Inleiding
Eten is een basale behoefte die voor de meeste mensen vanzelfsprekend is. Eetproblemen komen, vooral bij kinderen, zeer veelvuldig voor, maar zijn voor het grootste deel tijdelijk van aard. Een eetprobleem wordt een eet- of voedingsstoornis wanneer het de gezondheid of de ontwikkelingsgang nadelig gaat beïnvloeden en dat geldt ook voor het vermogen deel te nemen aan het sociaal verkeer. Voedings- en eetstoornissen zijn ernstige psychische stoornissen, die tot de meest chronische ziektebeelden (van jeugdigen) behoren en gepaard gaan met grote persoonlijke, familiaire en maatschappelijke kosten.
Wat is een eetstoornis?
De ontwikkeling van normaal eetgedrag hangt af van verschillende factoren:
-
succesvolle integratie van fysiologische factoren;
-
een goede fysieke conditie van het kind;
-
een normaal verlopende emotionele ontwikkeling en een adequate relatie tussen het kind en de ouders.

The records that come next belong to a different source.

-- ==== Sys2Proof/Certificates/Slice0/Obligations.lean ====
section
/-! DEFINITION. The statements for the provers. A completion statement gives, for each of its commands, conditions on the
state and the operands under which the command goes on, and what the next state holds; a frame statement gives what a
command leaves; the others state rules of the machine as a whole. -/

open Sys2Proof Sys2Proof.Machine R

/-- What the reset commands leave. For each command named in a comment: from every canonical state that meets the
conditions, it goes on to a next state with the values listed. -/
def Obligations.ResetCommandsComplete : Prop :=
  -- POWER_ON_RESET (R65)
  (∀ (vbatMin : Nat), Completes (.powerOnReset vbatMin) (fun s => 1800 ≤ vbatMin ∧ s.boot.cause ≠ 1) (fun s t =>
    t.pins.porAsserted = true ∧ (∀ p, t.pinState p = p.resetState) ∧ t.boot.cause = 2 ∧ t.ktime = 0 ∧ MemKept isFlash s t ∧ MemKept isBurrow s t ∧
    MemFresh (fun a => !isFlash a && !isBurrow a) t ∧ t.get32 LEDGER_L.w = s.get32 LEDGER_L.w)) ∧
  -- POWER_ON_RESET (R65)
  (∀ (vbatMin : Nat), Completes (.powerOnReset vbatMin) (fun _ => vbatMin < 1800) (fun s t =>
    t.pins.porAsserted = true ∧ t.boot.cause = 1 ∧ MemKept isFlash s t ∧ MemFresh (fun a => !isFlash a) t)) ∧
  -- POWER_ON_RESET_RELEASE (R25)
  (Completes (.powerOnResetRelease) (fun s => s.pins.porAsserted = true) (fun _ t => t.pins.porAsserted = false ∧
    t.pins.pulldown = true ∧ t.pins.strapDue = true ∧ t.boot.startWait = true ∧ t.get MODE.CUR = 3 ∧
    t.get PWR_STAT.CHG_STATE = 3)) ∧
  -- STRAP_SAMPLE (R30)
  (∀ (role test : Bool), Completes (.strapSample role test) (fun s => s.pins.strapDue = true ∧
    s.pins.porAsserted = false ∧ s.get MODE.CUR ≠ 0) (fun _ t => t.pins.role = role ∧ t.pins.test = test ∧
    t.pins.pulldown = false ∧ t.pins.strapDue = false ∧ (∀ f, t.fget f FN_ID.UNIT = if role then 1 else 0))) ∧
  -- PIN_RESET (R33)
  (∀ (lowUs : Nat), Completes (.pinReset lowUs) (fun s => 10 ≤ lowUs ∧ s.pins.porAsserted = false ∧
    s.get MODE.CUR ≠ 0) (fun s t => t.get MODE.CUR = 3 ∧ t.boot.cause = 3 ∧ t.pins.strapDue = true ∧
    t.mode.ready = false ∧ t.ktime = s.ktime ∧ t.aon = s.aon)) ∧
  -- PIN_RESET (R112)
  (∀ (lowUs : Nat), Completes (.pinReset lowUs) (fun s => 10 ≤ lowUs ∧ s.pins.porAsserted = false ∧
    s.get MODE.CUR = 0) (fun s t => t.get MODE.CUR = 3 ∧ t.boot.cause = 3 ∧ t.pins.strapDue = true ∧
    t.boot.startWait = true ∧ t.mode.ready = false ∧ t.ktime = s.ktime)) ∧
  -- SYS_WDOG (R468)
  (Completes (.sysWdog) (fun s => s.coreRuns = true ∧ s.boot.startWait = false) (fun s t => t.get MODE.CUR = 3 ∧
    t.boot.cause = 9 ∧ t.pins.strapDue = s.pins.strapDue ∧ t.mode.ready = false ∧ t.ktime = s.ktime ∧ t.aon = s.aon)) ∧
  -- VDDIO_RETURN (R29)
  (Completes (.vddioReturn) (fun s => s.pins.vddio = false) (fun _ t => t.pins.vddio = true ∧
    t.fget .f0 INT_STAT1.HOSTPORT_ERROR = 1 ∧ t.fget .f0 INT_STAT1.TW_ERROR = 1))

/-- What the charger and sampling commands do. For each command named in a comment: from every canonical state that
meets the conditions, it goes on to a next state with the values listed. -/
def Obligations.ChargerCommandsComplete : Prop :=
  -- VBAT_SAMPLE (R43)
  (∀ (vbat vres chgUa sinkUa aonNa : Nat), Completes (.vbatSample vbat vres chgUa sinkUa aonNa) (fun _ =>
    vbat < 0x10000 ∧ vres < 0x10000 ∧ chgUa < 0x10000) (fun _ t => t.get VBAT_MEAS.w = vbat ∧
    t.get VRES_MEAS.w = vres ∧ t.get CHG_I_MEAS.w = chgUa ∧ t.bit PWR_STAT.VRES_OK = decide (2300 ≤ vres))) ∧
  -- IDLE_HOLD_START (R44)
  (Completes (.idleHoldStart) (fun s => s.get PWR_STAT.CHG_STATE = 1 ∧ s.bit PWR_STAT.CHG_ON = false ∧
    s.get VRES_MEAS.w + 50 ≤ s.idleMv) (fun s t => t.bit PWR_STAT.CHG_ON = true ∧ t.pwr.setPoint = min 4 s.chgLimit ∧
    OnlyRegs [PWR_STAT.w] s t)) ∧
  -- CHARGE_TARGET_REACHED (R44)
  (Completes (.chargeTargetReached) (fun s => s.bit PWR_STAT.CHG_ON = true ∧ s.stopMv ≤ s.get VRES_MEAS.w) (fun s t =>
    t.bit PWR_STAT.CHG_ON = false ∧ t.bit PWR_STAT.THROTTLED = false ∧ t.pwr.setPoint = 0 ∧
    OnlyRegs [PWR_STAT.w] s t)) ∧
  -- START_CONDITION (R46)
  (Completes (.startCondition) (fun s => s.boot.startWait = true ∧ s.pins.porAsserted = false ∧
    2300 ≤ s.get VRES_MEAS.w) (fun s t => t.boot.startWait = false ∧
    t.boot.hedgehog = (!s.pins.test && !s.pins.strapDue) ∧ t.get PWR_STAT.CHG_STATE = 1)) ∧
  -- PRE_CHARGE_START (R45)
  (Completes (.preChargeStart) (fun s => s.get PWR_STAT.CHG_STATE = 1 ∧ s.wantsCharge = true ∧
    s.runsPlans = true ∧ s.dormouse = true ∧ s.mode.delayed = none) (fun s t => t.get PWR_STAT.CHG_STATE = 2 ∧ OnlyRegs [PWR_STAT.w] s t)) ∧
  -- PRE_CHARGE_RECOMPUTE (R45)
  (Completes (.preChargeRecompute) (fun s => s.get PWR_STAT.CHG_STATE = 2 ∧ s.preHeld = false) (fun s t =>
    t.get PWR_STAT.CHG_STATE = 1 ∧ OnlyRegs [PWR_STAT.w] s t)) ∧
  -- BAT_SAG (R64)
  (Completes (.batSag) (fun s => 40 ≤ s.pwr.zeroHold ∧ s.pwr.sagSet = false) (fun _ t => t.pwr.sagSet = true ∧
    t.fget .f0 INT_STAT1.BAT_SAG = 1)) ∧
  -- RESERVOIR_FAULT (R65)
  (∀ (rise ms : Nat), Completes (.reservoirFault rise ms) (fun s => s.bit PWR_STAT.CHG_ON = true ∧ rise < 100 ∧
    4 * s.cEst / 10 ≤ s.iEff * ((ms : ℚ) / 1000)) (fun _ t => t.fget .f0 INT_STAT1.RESERVOIR_LOW = 1)) ∧
  -- BURST_OK_LOW (R58)
  (Completes (.burstOkLow) (fun s => s.get VRES_MEAS.w + 50 < 2000 + 10 * s.get BURST_CFG.BURST_V) (fun s t =>
    t.bit PWR_STAT.BURST_OK = false ∧ OnlyRegs [PWR_STAT.w] s t)) ∧
  -- BURST_OK_HIGH (R58)
  (Completes (.burstOkHigh) (fun s => 2000 + 10 * s.get BURST_CFG.BURST_V ≤ s.get VRES_MEAS.w ∧
    s.burstQuiet = true) (fun s t => t.bit PWR_STAT.BURST_OK = true ∧ OnlyRegs [PWR_STAT.w] s t))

Ook een aantal andere factoren speelt een rol:
-
fysieke: anatomie van de mond en keel, de ademhaling, het autonome centrale zenuwcentrum, de hartfunctie en de maag-darmfuncties;
-
psychische factoren: karakter van het kind en het vermogen emoties te reguleren;
-
sociale factoren: zijn te vinden in de interactie met de verzorgers/ouders.
Peuter- en kleuterleeftijd
Als op de peuterleeftijd problemen met betrekking tot eten ontstaan en een somatische oorzaak kan worden uitgesloten, zijn eetproblemen in het algemeen pedagogisch van aard en dienen deze ook als zodanig behandeld te worden.
In de ontwikkelingsfase daarna treffen we de koppig weigerende kleuter, die door zijn gedrag zijn ouders tot wanhoop drijft.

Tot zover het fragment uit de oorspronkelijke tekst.